Overview
glaiveai/Llama-3-8B-RAG-v1 is an 8 billion parameter model developed by Glaive, built upon the Llama-3 architecture. It has been specifically fine-tuned for Retrieval-Augmented Generation (RAG) tasks using the Glaive-RAG-v1 dataset. This model is designed to provide answers based on provided documents, with a strong emphasis on factual grounding and citation.
Key Capabilities
- Retrieval-Augmented Generation (RAG): Optimized to generate responses by leveraging information from external documents.
- Answer Modes: Supports two distinct answer modes:
- Grounded: Responds strictly with facts extracted from the provided documents.
- Mixed: Combines facts from documents with the model's internal knowledge.

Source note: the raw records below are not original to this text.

-- ==== Sys2Proof/Certificates/Slice0/Obligations.lean ====
section
/-! DEFINITION. The statements about the model. Each docstring names the rules of spec/ that it formalises. -/

namespace Sys2Proof.Claims

open Sys2Proof Sys2Proof.Machine

/-! ### Vocabulary -/

/-- The thread that acts is live and Ready (R84). -/
abbrev Issues (s : State) (t : Thread) : Prop := s.thread? s.cur = some t ∧ t.state = .ready

/-- A thread that goes on `n` bytes further on. -/
def goesOn (t : Thread) (n : Nat) : Thread := { t with pc := t.pc + word n, state := .ready, wait := none }

/-- `b` is `a` but for what its trace unit has recorded (R386). -/
def TraceOnly (a b : Tile) : Prop :=
  b = { a with trace := b.trace, trcWptr := b.trcWptr, trcFrozen := b.trcFrozen, trcCause := b.trcCause, trcPost := b.trcPost
               trcRecent := b.trcRecent, trcDrop := b.trcDrop, trcDovf := b.trcDovf }

/-- From `s` to `u` only the thread itself changes, to `t'`, beside the energy account of the work (R30): every
other thread, every tile, page, queue, partition and device register, and every byte of memory stays. -/
def OnlyThread (s u : State) (t t' : Thread) : Prop :=
  u = { s with threads := tabSet s.threads t'.num t', meters := u.meters, accounts := u.accounts, pubBy := some (t.part, t.inst, t.ordinal) }

/-- As `OnlyThread`, and the trace units may have recorded the event. -/
def ThreadAndTrace (s u : State) (t t' : Thread) : Prop :=
  u = { s with threads := tabSet s.threads t'.num t', tiles := u.tiles, meters := u.meters, accounts := u.accounts, pubBy := some (t.part, t.inst, t.ordinal) } ∧
  ∀ n, TraceOnly (s.tile n) (u.tile n)

/-! ### Scalar instructions (R92 to R103) -/

/-- The register instructions of two sources with the value each writes (R93, R94). -/
def binaryForms : List ((BitVec 5 → BitVec 5 → BitVec 5 → Instr) × (Word → Word → Word)) :=
  [(.add, fun x y => word (x.toNat + y.toNat)),
   (.sub, fun x y => BitVec.ofInt 64 (x.toInt - y.toInt)),
   (.mul, fun x y => word (x.toNat * y.toNat)),
   (.mulh, fun x y => BitVec.ofInt 64 (x.toInt * y.toInt / 2 ^ 64)),
   (.div, fun x y => if y = 0 then BitVec.ofInt 64 (-1)
      else if x.toInt = -2 ^ 63 ∧ y.toInt = -1 then BitVec.ofInt 64 (-2 ^ 63) else BitVec.ofInt 64 (x.toInt.tdiv y.toInt)),
   (.rem, fun x y => if y = 0 then x
      else if x.toInt = -2 ^ 63 ∧ y.toInt = -1 then 0 else BitVec.ofInt 64 (x.toInt - y.toInt * x.toInt.tdiv y.toInt)),
   (.and, fun x y => x &&& y), (.or, fun x y => x ||| y), (.xor, fun x y => x ^^^ y), (.andn, fun x y => x &&& ~~~y),
   (.shl, fun x y => word (x.toNat * 2 ^ (y.toNat % 64))),
   (.shr, fun x y => word (x.toNat / 2 ^ (y.toNat % 64))),
   (.sar, fun x y => BitVec.ofInt 64 (x.toInt / 2 ^ (y.toNat % 64))),
   (.min, fun x y => if x.toInt ≤ y.toInt then x else y), (.max, fun x y => if x.toInt ≤ y.toInt then y else x),
   (.minu, fun x y => if x.toNat ≤ y.toNat then x else y), (.maxu, fun x y => if x.toNat ≤ y.toNat then y else x)]

/-- The extensions of the low 8, 16 and 32 bits (R93). -/
def extensionForms : List ((BitVec 5 → BitVec 5 → Instr) × (Word → Word)) :=
  [(.sext8, fun x => BitVec.ofInt 64 (x.setWidth 8).toInt), (.sext16, fun x => BitVec.ofInt 64 (x.setWidth 16).toInt),
   (.sext32, fun x => BitVec.ofInt 64 (x.setWidth 32).toInt), (.zext8, fun x => word (x.toNat % 2 ^ 8)),
   (.zext16, fun x => word (x.toNat % 2 ^ 16)), (.zext32, fun x => word (x.toNat % 2 ^ 32))]

/-- The compares with their conditions (R97). -/
def compareForms : List ((BitVec 5 → BitVec 5 → BitVec 5 → Instr) × (Word → Word → Bool)) :=
  [(.cmpEq, fun x y => decide (x = y)), (.cmpNe, fun x y => decide (x ≠ y)), (.cmpLt, fun x y => decide (x.toInt < y.toInt)),
   (.cmpGe, fun x y => decide (y.toInt ≤ x.toInt)), (.cmpLtu, fun x y => decide (x.toNat < y.toNat)),
   (.cmpGeu, fun x y => decide (y.toNat ≤ x.toNat))]

/-- The register instruction `i` completes: its value goes to d (a write of `s0` is discarded, R91), the thread goes
on at the next word, and nothing else changes. -/
def Writes (s : State) (t : Thread) (i : Instr) (d : BitVec 5) (v : Word) : Prop :=
  ∃ u, exec i s = .next u ∧ OnlyThread s u t (goesOn ((issuedBy s t).setReg d.toNat v) 4)

/-- The control transfer `i` completes: the thread, as `t'` beside its program counter, goes on at `pc`; nothing else
changes but the trace. -/
def GoesTo (s : State) (t : Thread) (i : Instr) (t' : Thread) (pc : Word) : Prop :=
  ∃ u, exec i s = .next u ∧ ThreadAndTrace s u t { t' with pc := pc, state := .ready, wait := none }

/-- The address that lies `o` words from the instruction of a thread (R28). -/
def wordsFrom (t : Thread) (o : Int) : Word := t.pc + BitVec.ofInt 64 (4 * o)

/-! ### Memory (R120 to R139) -/

/-- As `ThreadAndTrace`, and the access may have filled a TLB slice (R143), reserved a descriptor array (R61) and drawn free
path charges (R151). -/
def AccessOnly (s u : State) (t t' : Thread) : Prop :=
  u = { s with threads := tabSet s.threads t'.num t', tiles := u.tiles, tlb := u.tlb, arrays := u.arrays, meters := u.meters, accounts := u.accounts,
               fresh := u.fresh, pubBy := some (t.part, t.inst, t.ordinal) } ∧
  ∀ n, TraceOnly (s.tile n) (u.tile n)

/-- A thread without what its wait has seen. -/
def unseen (t : Thread) : Thread := { t with wait := t.wait.map fun w => { w with sat := false } }

/-- What a publishing instruction of `t` may change: memory and the publication order, its own thread, what waiting
threads have seen (R137), the trace, the TLB, the descriptor arrays (R61), the blocks that it makes good again (R149), the
energy accounts, and the order log of its partition (R401). -/
def PublishOnly (s u : State) (t : Thread) : Prop :=
  u = { s with threads := u.threads, tiles := u.tiles, mem := u.mem, hist := u.hist, pubCount := u.pubCount, parts := u.parts, tlb := u.tlb,
               arrays := u.arrays, badBlocks := u.badBlocks, meters := u.meters, accounts := u.accounts, fresh := u.fresh, pubBy := some (t.part, t.inst, t.ordinal) } ∧
  (∀ n, TraceOnly (s.tile n) (u.tile n)) ∧
  (∀ n, n ≠ t.num → (u.thread? n).map unseen = (s.thread? n).map unseen) ∧
  ∀ p, u.part p = { s.part p with log := (u.part p).log }

/-- The effective address `sa` + `o` × `z` (R126). -/
def addressOf (t : Thread) (a : BitVec 5) (o : Int) (z : Nat) : Word := BitVec.ofInt 64 ((t.reg a.toNat).toNat + o * z)

/-- The access passes Check (R127) at this physical address. -/
abbrev Passes (s : State) (t : Thread) (sp : Nat) (acc : Access) (ea : Word) (z pa : Nat) : Prop :=
  ((issuedIn s t).check (issuedBy s t) sp acc ea z).2 = .ok pa

/-- The bytes that a load by the thread returns (R120). -/
def loaded (s : State) (t : Thread) (pa z : Nat) : List Byte := (List.range z).map fun k => s.loadByte (issuedBy s t) (pa + k)

/-- The load forms: size and signedness (R126). -/
def loadForms : List ((BitVec 5 → BitVec 5 → BitVec 2 → BitVec 11 → Instr) × Nat × Bool) :=
  [(.ld8, 1, false), (.ld16, 2, false), (.ld32, 4, false), (.ld64, 8, false), (.ld8s, 1, true), (.ld16s, 2, true), (.ld32s, 4, true)]

/-- The store forms with their sizes (R126). -/
def storeForms : List ((BitVec 5 → BitVec 5 → BitVec 2 → BitVec 11 → Instr) × Nat) :=
  [(.st8, 1), (.st16, 2), (.st32, 4), (.st64, 8)]

/-- The buffered bytes of a store at an address, the newest first, with the account that made it (R122, R151). -/
def stored (pa va : Nat) (isG : Bool) (acct : Nat) (bs : List Byte) : List BufByte :=
  (List.range bs.length).reverse.map fun k => { pa := pa + k, va, isG, byte := bs.getD k 0, acct }

/-- The account that the thread's work carries (R22, R353). -/
def accountOf (t : Thread) : Nat := if t.level = 2 then 64 else t.acct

- Citation Generation: Automatically generates citations, both at the beginning of the answer and inline within the text using
<co: doc_id></co> tags, linking information directly to its source document. - Structured Input: Designed to work with a specific input format, including document content, titles, and user queries, to ensure optimal performance.
Use Cases
This model is particularly well-suited for applications requiring accurate, verifiable, and source-attributable responses. Ideal scenarios include:
- Grounded Question Answering: Answering user queries based on a provided corpus of documents.
- Information Extraction: Extracting specific facts and details from texts with clear source attribution.
- Knowledge Base Interaction: Building conversational agents that can reference and cite information from a knowledge base.
Developers should adhere to the specified system prompt and document formatting to achieve the best results, as this aligns with the model's fine-tuning methodology.